MANY THANKS SHIRLEY PERRINS
Dear Shirley
Good to hear from a NZ quilt enthusiast. As you probably know William Morris did not design quilts, and the fabrics made by his company were too stiff for patchwork. However his firm did make some very beautiful embroidered bedcovers which could be reinterpreted in patchwork – you can find out about these in Linda Parry’s books, ‘William Morris’ and ‘William Morris Textiles’ . The V&A Museum has good online resources on Morris,
http://www.vam.ac.uk/page/a/arts-and-crafts/
The V&A did a major exhibition of British quilts, ‘Quilts 1700-2010’, and there is a catalogue with lots of photos and information about quilting, edited by Sue Prichard. The V&A website is the best one for information on historic textiles as you can ‘search the collections’ and find images and reliable information. There is even an iphone app about their quilts! More information on their website, here – http://www.vam.ac.uk/blogs/quilts-hidden-histories-untold-stories
The other main source of information on British quilts 1850-1900 is the Quilters Guild, http://www.quiltersguild.org.uk, who have published ‘Quilt Treasures’ (Deirdre Macdonald Books, 1995) which has lots of photos and information. http://www.quiltersguild.org.uk
You can probably get the books I’ve mentioned through an inter-library loan (we can in the UK) or try amazon.
Best wishes
Clare Rose
I’m a writer of historical romances among other genres currently working on a novel set in the early 1800’s in New Brunswick, Canada. I’m wondering what sort of fill women would have used in those days. Would batting have been available in such remote communities? I have heard of duck and goose feathers being used but am wondering if other materials would have been employed.
Gail MacMillan
Dear Gail
Great that you found my page – good to hear from you. Going back to 1800 in a rural community means a total rethink of how textiles were used – it would probably have been subsistence farming, with ANY goods not produced locally being extremely high priced and hard to come by.
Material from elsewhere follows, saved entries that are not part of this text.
/-- The paths of a BDIVX, each with its lanes, in increasing order of their lowest lane (R136). -/
def lanePaths (f : FmtB) (cx : Ctx) : List (LaneMask × DWord) :=
  ((lanes cx.sp.exec).filter fun l =>
    (lanes cx.sp.exec).all fun k => decide (l ≤ k) || takenTarget f cx k != takenTarget f cx l).map fun l =>
      (BitVec.ofFnLE fun k : Fin 96 => cx.sp.exec.getLsbD k && takenTarget f cx k == takenTarget f cx l,
        BitVec.ofNat 64 (takenTarget f cx l))

/-- Whether no split of a core stands in table entry `n`, and no ended group keeps it (R199). -/
def entryIsFree (x : Core) (n : Nat) : Bool :=
  x.groups.all fun kg => (kg.2.splits.all fun p => p.place != n) && !kg.2.kept.contains n

/-- The table entries that a division may take: 0 to 61, or 63 alone in a handler (R144, R165). -/
def freeEntries (x : Core) (handler : Bool) : Nat :=
  (if handler then [63] else List.range 62).countP (entryIsFree x)

/-- The free entries of a block's paddock, which has `n` of them (R144, R145). -/
def freePads (x : Core) (b n : Nat) : Nat :=
  (List.range n).countP fun i => x.groups.all fun kg => kg.2.block != b ||
    ((kg.2.splits.all fun p => p.place != 64 + i) && !kg.2.kept.contains (64 + i))

/-- The group in a slot is gone, or stands ended without splits until its commands are done (R139, R199). -/
def GroupGone (t : State) (c g uid : Nat) : Prop :=
  ∀ y, t.group? c g = some y → y.uid = uid → y.ended = true ∧ y.splits = []

/-- BDIV (R135, R144): a split whose active lanes all go one way branches whole; else it divides, and the path
of HINT keeps the entry; without room it traps SPLITOVF. A group has at most 96 splits, one for each lane. -/
def bdivDivides : Prop :=
  ∀ (s : State) (cx : Ctx) (f : FmtB), s.ctx? = some cx →
    let m : LaneMask := if f.neg = 1 then ~~~cx.k f.kc.toNat else cx.k f.kc.toNat
    let taken := cx.sp.exec &&& m
    let fall := cx.sp.exec &&& ~~~m
    let room := (s.core cx.core).newPlace cx.grp.block cx.blk.padN cx.sp.handler
    let o := exec (.bdiv f) s
    (taken = 0 → Completes s cx o (nextWord cx) {} fun _ => True) ∧
    (taken ≠ 0 → fall = 0 → Completes s cx o (branchTarget f cx) {} fun _ => True) ∧
    (taken ≠ 0 → fall ≠ 0 → room ≠ none → cx.grp.splits.length ≤ 96 →
      if f.hint = 1 then Divides s cx o taken (branchTarget f cx) [(fall, nextWord cx)]
      else Divides s cx o fall (nextWord cx) [(taken, branchTarget f cx)]) ∧
    (taken ≠ 0 → fall ≠ 0 → room = none → cx.sp.handler = false → Traps s cx o 0x11 1 cx.sp.pc)

/-- BDIVX (R136): a misaligned target of an active launched lane traps ALIGN with the lowest such lane; else
the split branches whole when one target is left, and otherwise the lanes divide by target, the path of the
lowest lane keeping the entry. The new splits take the free table entries and then free entries of the paddock;
without room for all of them it traps SPLITOVF with their number (R144). -/
def bdivxDivides : Prop :=
  ∀ (s : State) (cx : Ctx) (f : FmtB), s.ctx? = some cx →
    let o := exec (.bdivx f) s
    match (lanes (cx.sp.exec &&& ~~~cx.helpers)).find? fun l => laneTarget f cx l % 8 != 0 with
    | some l => cx.sp.handler = false → Traps s cx o 0x03 (BitVec.ofNat 32 l) cx.sp.pc
    | none =>
      match lanePaths f cx with
      | [] => Completes s cx o (nextWord cx) {} fun _ => True
      | [g] => Completes s cx o g.2 {} fun _ => True
      | g :: news =>
        let free := freeEntries (s.core cx.core) cx.sp.handler +
          freePads (s.core cx.core) cx.grp.block cx.blk.padN
        (news.length ≤ free → cx.grp.splits.length + news.length ≤ 97 → Divides s cx o g.1 g.2 news) ∧
        (free < news.length → cx.sp.handler = false →
          Traps s cx o 0x11 (BitVec.ofNat 32 news.length) cx.sp.pc)

/-- RJSET (R155): it waits while its register is releasing; it begins a partial release of an armed register
with waiters and waits; else it arms the register and goes on. -/
def rjsetArms : Prop :=
  ∀ (s : State) (cx : Ctx) (f : FmtB), s.ctx? = some cx → cx.sp.wait = 0 ∨ cx.sp.wait = 3 →
    let n := f.jr.toNat
    let r := tget {} cx.grp.j n
    let waits := ∃ p ∈ cx.grp.running, p.eff = 1 ∧ p.wj = n
    let wait (p : Split) : Split := { p with wait := 3, await := .none, waitI := some (.rjset f) }
    Settles s cx.core cx.slot (exec (.rjset f) s) fun g =>
      (r.state = 2 → g = withIssuing cx wait) ∧
      (r.state = 1 → waits → g = { withIssuing cx wait with
        j := tset {} cx.grp.j n { r with state := 2, start := s.now, partialRel := true } }) ∧
      (r.state ≠ 2 → r.state ≠ 1 ∨ ¬ waits → ∃ b, g = { b with
          splits := b.splits.map fun p => if b.issues cx.sp.id p then p.goOn (nextWord cx) else p } ∧
        Evaluated s.now { withIssuing cx (fun p => { p with wait := 0 }) with
          j := tset {} cx.grp.j n { state := 1, sfmt := cx.sp.fmt, expected := cx.sp.exec } } b)

/-- RJOIN (R156): it waits while its register is releasing; at an idle register it sets STAT.JLOST and goes
on; at an armed one its active lanes arrive, the split waits, and the registers are evaluated (R159). -/
def rjoinArrives : Prop :=
  ∀ (s : State) (cx : Ctx) (f : FmtB), s.ctx? = some cx →
    let n := f.jr.toNat
    let r := tget {} cx.grp.j n
    Settles s cx.core cx.slot (exec (.rjoin f) s) fun g =>
      (r.state = 2 → g = withIssuing cx fun p =>
        { p with wait := 3, await := .none, waitI := some (.rjoin f) }) ∧
      (r.state = 0 → ∃ b, Evaluated s.now (flagged cx.grp 1) b ∧ g = { b with
          splits := b.splits.map fun p => if b.issues cx.sp.id p then p.goOn (nextWord cx) else p }) ∧
      (r.state ≠ 0 → r.state ≠ 2 → Resettled s.now
        { withIssuing cx (fun p => { p with wait := 1, wj := n, pc := nextWord cx, await := .none,
                                            waitI := none }) with
          j := tset {} cx.grp.j n { r with arrived := r.arrived ||| cx.sp.exec } } g)

/-! ### Rollback (R215 to R221, R226) -/

/-- A record of the journal in the form in which records are made: what a register or a line held, by
address (R216). -/
def recordForm : JRec → Prop
  | .vreg _ _ r old => twf 0 old = true ∧ ∀ kv ∈ old, 96 * r ≤ kv.1 ∧ kv.1 < 96 * r + 96
  | .line _ a old _ _ => twf 0 old = true ∧ ∀ kv ∈ old, 32 * a ≤ kv.1 ∧ kv.1 < 32 * a + 32
  | .sealing .. => True

/-- Whether a record is of that line, or of that vector register of a group, by its number. -/
def ofLine (c a : Nat) : JRec → Bool
  | .line h l .. => decide (h = c ∧ l = a / 32)
  | _ => false
def ofVreg (uid r : Nat) : JRec → Bool
  | .vreg _ u v _ => decide (u = uid ∧ v = r)
  | _ => false

/-- What a record held at an address. -/
def heldByte (a : Nat) : JRec → Byte
  | .line _ _ old .. => tget 0 old a
  | _ => 0
def heldWord (i : Nat) : JRec → Word
  | .vreg _ _ _ old => tget 0 old i
  | _ => 0

/-- A block of core `x`, in slot `b`, of whose journal a rollback can be told: it holds no error, its records
have their form, one for each item, and one record of each group, which stands on the core under a number of
its own; and the table has an entry for each of them. -/
structure Recorded (x : Core) (b : Nat) (k : Block) : Prop where
  sound : k.jbad = false
  forms : ∀ r ∈ k.jrecs, recordForm r
  lines : ∀ c a, (k.jrecs.filter (ofLine c a)).length ≤ 1
  vregs : ∀ u r, (k.jrecs.filter (ofVreg u r)).length ≤ 1
  groups : (k.grecs.map fun kr => kr.2.uid).Nodup
  here : k.gone = [] ∧ ∀ kr ∈ k.grecs, ∃ g y, tfind? x.groups g = some y ∧ y.block = b ∧ y.uid = kr.2.uid
  numbered : (x.groups.map fun kg => kg.2.uid).Nodup
  room : k.grecs.length ≤ freeEntries { x with groups := x.groups.filter fun kg => kg.2.block != b } false

/-- The block in slot `b` of core `c`, which was `k`, has been rolled back (R219, R220): bytes and vector
registers are as recorded, or as they were where nothing is recorded; each group has one ready split at its
recorded PC, its recorded scalar, mask and rejoin registers and STAT.RBACK; its queued stores and its loads are
gone, and so are the messages and receives of the interval, which S and R count no more (the model's choice, log
entry 78); the global writes of the interval that are in flight are called off (log entry 69); and a new interval
is open. -/
structure RolledBack (s t : State) (c b : Nat) (k : Block) (dbl : Bool) : Prop where
  bytes : ∀ h a, t.spadByte h a = match k.jrecs.find? (ofLine h a) with
    | some r => heldByte a r
    | none => s.spadByte h a
  groups : ∀ g y n r, s.group? c g = some y → (n, r) ∈ k.grecs → y.uid = r.uid →
    ∃ z p, t.group? c g = some z ∧ z.splits = [p] ∧ p.pc = r.split.pc ∧ p.wait = 0 ∧ p.exec = r.split.exec ∧
      p.domain = r.split.domain ∧ p.fmt = r.split.fmt ∧ z.regs.s = r.s ∧ z.regs.k = r.k ∧ z.j = r.j ∧
      z.cvm = r.cvm ∧ z.cv.tmo = r.cvtmo ∧ z.stat.getLsbD 4 = true ∧ z.trap.active = false ∧
      z.q.stores = [] ∧ z.q.loads = [] ∧ z.q.out = (y.q.out.filter fun m => m.interval != k.interval) ∧
      z.cmds.s = y.cmds.s - (y.q.out.countP fun m => m.interval == k.interval) ∧
      z.cmds.r = y.cmds.r - (y.q.posted.countP fun p => p.interval == k.interval) ∧ z.resv = [] ∧
      ∀ v l, l < 96 → tget 0 z.regs.v (96 * v + l) = match k.jrecs.find? (ofVreg y.uid v) with
        | some x => heldWord (96 * v + l) x
        | none => tget 0 y.regs.v (96 * v + l)
  block : ∃ z, t.block? c b = some z ∧ z.interval = k.interval + 1 ∧ z.exposed = false ∧ z.dbl = (dbl || k.dbl)
  drams : ∀ d a, t.dramByte d a = s.dramByte d a
  fly : t.fly = s.fly.map fun f =>
    if f.core = c ∧ f.block = b ∧ f.buid = k.uid ∧ f.interval = k.interval then { f with off := true } else f

/-- The block in slot `b` of core `c`, which was `k`, has failed (R221): its groups have ended, and its task is
to be queued again, or its launch is marked faulted with the cause. -/
structure BlockFailed (s t : State) (c b : Nat) (k : Block) (cause : Nat) : Prop where
  groups : ∀ g y, s.group? c g = some y → y.block = b → y.ended = false → GroupGone t c g y.uid
  fault : (k.task = none ∨ k.committed = true) →
    (∃ g y, s.group? c g = some y ∧ y.block = b ∧ y.ended = false) →
    ∀ l, s.launch? k.launch = some l → l.fault = none →
      ((t.launch? k.launch).bind (·.fault)).map (·.cause) = some cause

/-! ### The scratchpad (R172 to R187) -/

/-- The first check that an access of `b` bytes at an offset fails (R173). -/
def accessCause (s : State) (p : Loc) (loads stores : Bool) (off b : Nat) : Option Nat :=
  if off % b ≠ 0 then some 0x03
  else if p.valid = false then some 0x05
  else if p.limit < off + b then some 0x04
  else if stores ∧ s.spadSealed p.home (p.base + off) b then some 0x06
  else if loads ∧ ∃ a ∈ (List.range b).map (p.base + off + ·), tget false (s.core p.home).poison (a / 32) then
    some 0x07
  else none

/-- The lowest launched lane of a list that fails, with its cause. -/
def lowestBad (cx : Ctx) (ls : List Nat) (bad : Nat → Option Nat) : Option (Nat × Nat) :=
  ((ls.filter (· < cx.grp.nlanes)).filterMap fun l => (bad l).map fun c => (l, c)).head?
Given the local climate I imagine they would have raised sheep (you can check this) so clothing, bedding, everything would have been made from home spun and home woven wool – unless there was a cotton producing centre nearby, or unless they had goods like furs they could trade for imports. ‘Batting’ as such for quilts did not exist – quilters would use carded fibres of the kind they were spinning (wool in wool areas, cotton in cotton areas). Fibres too short or too messed up for spinning could be used in quilts, so it was economy of a sort. They might also have filled quilts with old wool blankets – not necessarily clothes as some clothing fabrics were too tough. Don’t forget that women might still wear quilted wool petticoats in winter – not fashionable but very warm! Down and feathers would be used to stuff pillows and eiderdowns – sometimes called ‘couettes’ in French which is another word for quilts – but NOT stitched quilts. You can find out more about quilted petticoats in my chapter in ‘Quilts Around the World’ by Spike Gillespie. A good book on Canada is ‘Quilts and other Bed Coverings in the Canadian Tradition’ by Ruth McKendry (Discovery Books, 1979). Below is an 1850s wool quilt from Nova Scotia in the collections of the International Quilt Study Center, University of Nebraska
http://cdn.firespring.com/images/c6f8a47b-aadf-4df0-8669-77ffea44fca1.jpg
Dear Dr Rose,
I would love to read your article on Inlaid Appliqué if you are able – and care to —send a link to me at ellysienkiew@gmail.com
I’m fascinated by the possibility of soldiers/sailors’ heavy uniforms being incorporated into inlaid woolen quilts.
Thank you for your time and trouble in this.